-- ==== Sys2Proof/Word.lean ====
section
/-! DEFINITION. The bit vectors of SEQ: command word (R45), coil pattern and ROM word (R31), phase index (R10), step delta (R48). -/

namespace Sys2Proof

/-- The command word `cmd[3:0]` (R45). -/
abbrev Cmd := BitVec 4

/-- A coil pattern, as on `coil[3:0]` and in a ROM word: bit 3 is A1, bit 2 A2, bit 1 B1, bit 0 B2, and 1 is HIGH (R19, R31). -/
abbrev Pattern := BitVec 4

/-- The phase index `phase[1:0]`, which is also the ROM address (R10, R30). -/
abbrev Phase := BitVec 2

/-- The field `delta[1:0]` of a command, a two's-complement number (R48). -/
abbrev Delta := BitVec 2

end Sys2Proof
end

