-- ==== Sys2Proof/Syntax.lean ====
section
/-! DEFINITION. The commands of SEQ (spec/opcode_table.json, R50), what stands on the input ports in one cycle (R18), and the
pseudo-instructions of R55. -/

namespace Sys2Proof

/-- The six decode classes of the command word, one per row of the opcode table (R50). The bits that a class ignores (R52) are
not kept: every word of a class behaves alike (log 9). -/
inductive Instr where
  /-- `0xxx`, no operation invoked (R75). -/
  | idle
  /-- `1000`, the source's `step(0)` (R63). -/
  | stepInv0
  /-- `1001`, the source's `step(+1)` (R61). -/
  | stepCw
  /-- `1010`, the source's `step(2)` and `step(-2)` (R64). -/
  | stepInv2
  /-- `1011`, the source's `step(-1)` (R62). -/
  | stepCcw
  /-- `11xx`, the source's `stop()` (R70). -/
  | stop
  deriving DecidableEq, Repr

/-- The values on the input ports `rst` and `cmd` during one cycle; also one line of assembler text, whose prefix `rst` means
that `rst` is 1 (R18, R53). -/
structure Pins where
  rst : Bool
  cmd : Cmd
  deriving DecidableEq, Repr

/-- The two valid directions (R6). -/
inductive Direction where
  | clockwise
  | counterClockwise
  deriving DecidableEq, Repr

/-- The pseudo-instructions of R55. -/
inductive Pseudo where
  /-- `STEP d` for any integer `d`. -/
  | step (d : Int)
  /-- `NOP`. -/
  | nop
  /-- `WAIT n`. -/
  | wait (n : Nat)
  /-- `REV n` in one direction, each step followed by `WAIT k`. -/
  | rev (dir : Direction) (n k : Nat)
  deriving DecidableEq, Repr

end Sys2Proof
end

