-- ==== Sys2Proof/Machine/Idle.lean ====
section
/-! DEFINITION. IDLE (42_idle.md). -/

namespace Sys2Proof.Machine

/-- R75: both strobes are cleared; phase and en are kept. -/
def execIdle (s : State) : Host.Outcome State Fault Refusal := .next s.strobeNone

end Sys2Proof.Machine
end

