/-- R48: `delta` is valid exactly when it is +1 or -1, that is when its bit 0 is 1; bit 1 is then the direction; and it is the
addend of the command, unextended. -/
def Obligations.DeltaIsValidityAndAddend : Prop :=
  toInt2 0b00#2 = 0 ∧ toInt2 0b01#2 = 1 ∧ toInt2 0b10#2 = -2 ∧ toInt2 0b11#2 = -1 ∧
  (∀ d : Delta, (validDirection d = true ↔ toInt2 d = 1 ∨ toInt2 d = -1) ∧ (validDirection d = d.getLsbD 0)) ∧
  (directionDelta .clockwise = 0b01#2 ∧ directionDelta .counterClockwise = 0b11#2) ∧
  (∀ p : Phase, phaseAdd p 0b11#2 = p - 1#2) ∧
  (∀ (w : Cmd) (s : State), cmdV w = true → cmdOp w = false →
    exec (decode w) s = .next (s.stepBy (cmdDelta w)) ∧
    (validDirection (cmdDelta w) = true →
      exec (decode w) s = .next { s with phase := s.phase + cmdDelta w, en := true, emit := true, err := false }))

/-- R49: the words of the integers that the port carries, and what truncation does to an odd integer. -/
def Obligations.PortCarriesTwoBitsOfAnInteger : Prop :=
  (∀ d : Int, -2 ≤ d → d ≤ 2 → encode (stepInstr d) = 0b10#2 ++ BitVec.ofInt 2 d) ∧
  (stepInstr 0 = .stepInv0 ∧ stepInstr 2 = .stepInv2 ∧ stepInstr (-2) = .stepInv2) ∧
  (∀ d : Int, d % 2 = 1 → decode (0b10#2 ++ BitVec.ofInt 2 d) = .stepCw ∨ decode (0b10#2 ++ BitVec.ofInt 2 d) = .stepCcw) ∧
  (∀ d : Int, d ≠ 1 → d ≠ -1 → stepInstr d = .stepInv0 ∨ stepInstr d = .stepInv2)

/-- R52: the canonical spellings, and that at an edge all IDLE words behave alike, and so do all STOP words. -/
def Obligations.IgnoredBitsDoNotMatter : Prop :=
  encode .idle = 0b0000#4 ∧ encode .stop = 0b1100#4 ∧ ∀ (s : State) (w w' : Cmd),
    (w.getLsbD 3 = false → w'.getLsbD 3 = false →
      step (s.present ⟨false, w⟩) = step (s.present ⟨false, w'⟩)) ∧
    (w.getLsbD 3 = true → w.getLsbD 2 = true → w'.getLsbD 3 = true → w'.getLsbD 2 = true →
      step (s.present ⟨false, w⟩) = step (s.present ⟨false, w'⟩))

/-- R56: encoding then decoding is the identity on classes; decoding then encoding gives the canonical word of the class, which
behaves the same; a disassembler prints the class mnemonic and can tell a word that is not canonical. -/
def Obligations.CanonicalWordsRoundTrip : Prop :=
  (∀ i : Instr, i.wellFormed = true ∧ decode (encode i) = i) ∧
  (∀ i : Instr, encode (decode (encode i)) = encode i) ∧
  (∀ (w : Cmd) (s : State), exec (decode (encode (decode w))) s = exec (decode w) s) ∧
  (∀ w : Cmd, (disassemble w).1 = (decode w).mnemonic ∧ ((disassemble w).2 = false ↔ ∃ i : Instr, w = encode i))

/-! ## One edge -/

/-- With `rst = 0` an edge is `exec` of the decoded command, after which the next cycle's port values are current; that these stand in
`inputs` and that `cycle` counts is MODEL'S OWN (log 1, log 3). -/
def Obligations.StepRunsTheDecodedCommand : Prop :=
  ∀ (s : State) (i : Instr), s.rst = false → decode s.cmd = i →
    ∃ t, exec i s = .next t ∧ step s = .next { t with inputs := s.inputs.tail, cycle := s.cycle + 1 }

/-- After any edge, the port values of the cycle `j` ahead are those that were `j + 1` ahead. MODEL'S OWN (log 1, 2, 3, 14). -/
def Obligations.PortValuesMoveOneCycle : Prop :=
  ∀ s : State, ∃ t, step s = .next t ∧ ∀ j : Nat, t.pinsAt j = s.pinsAt (j + 1)

/-- 10_state.md section 8: `step` computes the transition function of that section's text. -/
def Obligations.StepIsTheTransitionFunction : Prop :=
  ∀ s : State, ∃ t, step s = .next t ∧ t.registers = specNext s s.rst s.cmd

/-- What an instruction leaves: the phase but for a valid STEP, `en` but for a valid STEP and STOP; and, MODEL'S OWN, the schedule
(log 1), the cycle number (log 3) and the host (log 14) always: `exec` leaves them to `step`, by the model's choice. -/
def Obligations.CommandsLeaveTheRestUnchanged : Prop :=
  ∀ (i : Instr) (s : State), ∃ t, exec i s = .next t ∧
    t.inputs = s.inputs ∧ t.cycle = s.cycle ∧ t.host = s.host ∧
    (i ≠ .stepCw → i ≠ .stepCcw → t.phase = s.phase) ∧
    (i ≠ .stepCw → i ≠ .stepCcw → i ≠ .stop → t.en = s.en)

/-! ## The commands -/

/-- R75. -/
def Obligations.IdleClearsTheStrobesAndHoldsTheLines : Prop :=
  (∀ w : Cmd, w.getLsbD 3 = false → decode w = .idle) ∧ encode .idle = 0b0000#4 ∧
  ∀ s : State, ∃ t, exec .idle s = .next t ∧
    t = { s with emit := false, err := false } ∧
    (∀ rom : Rom, t.coil rom = s.coil rom) ∧ (∀ rom : Rom, (t.outputs rom).phaseO = (s.outputs rom).phaseO)

/-- R61. -/
def Obligations.StepCwAdvancesAndEmitsTheNewEntry : Prop :=
  decode 0b1001#4 = .stepCw ∧
  ∀ s : State, ∃ t, exec .stepCw s = .next t ∧
    t = { s with phase := phaseAdd s.phase 0b01#2, en := true, emit := true, err := false } ∧
    t.phase.toNat = (s.phase.toNat + 1) % 4 ∧
    (∀ rom : Rom, t.coil rom = rom.read (s.phase + 1#2)) ∧
    (∀ rom : Rom, s.phase = 3#2 → t.phase = 0#2 ∧ t.coil rom = rom.word0) ∧
    (∀ rom : Rom, s.phase = 0#2 → t.phase = 1#2 ∧ t.coil rom = rom.word1)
□ □ □ □ □
TASK ITEM: The answer should hold the lines from the one containing "(∀ rom : Rom, t.coil rom = rom.read" through the end of the entries above, set down exactly, with both ends included.

YOUR SOLUTION:
    (∀ rom : Rom, t.coil rom = rom.read (s.phase + 1#2)) ∧
    (∀ rom : Rom, s.phase = 3#2 → t.phase = 0#2 ∧ t.coil rom = rom.word0) ∧
    (∀ rom : Rom, s.phase = 0#2 → t.phase = 1#2 ∧ t.coil rom = rom.word1)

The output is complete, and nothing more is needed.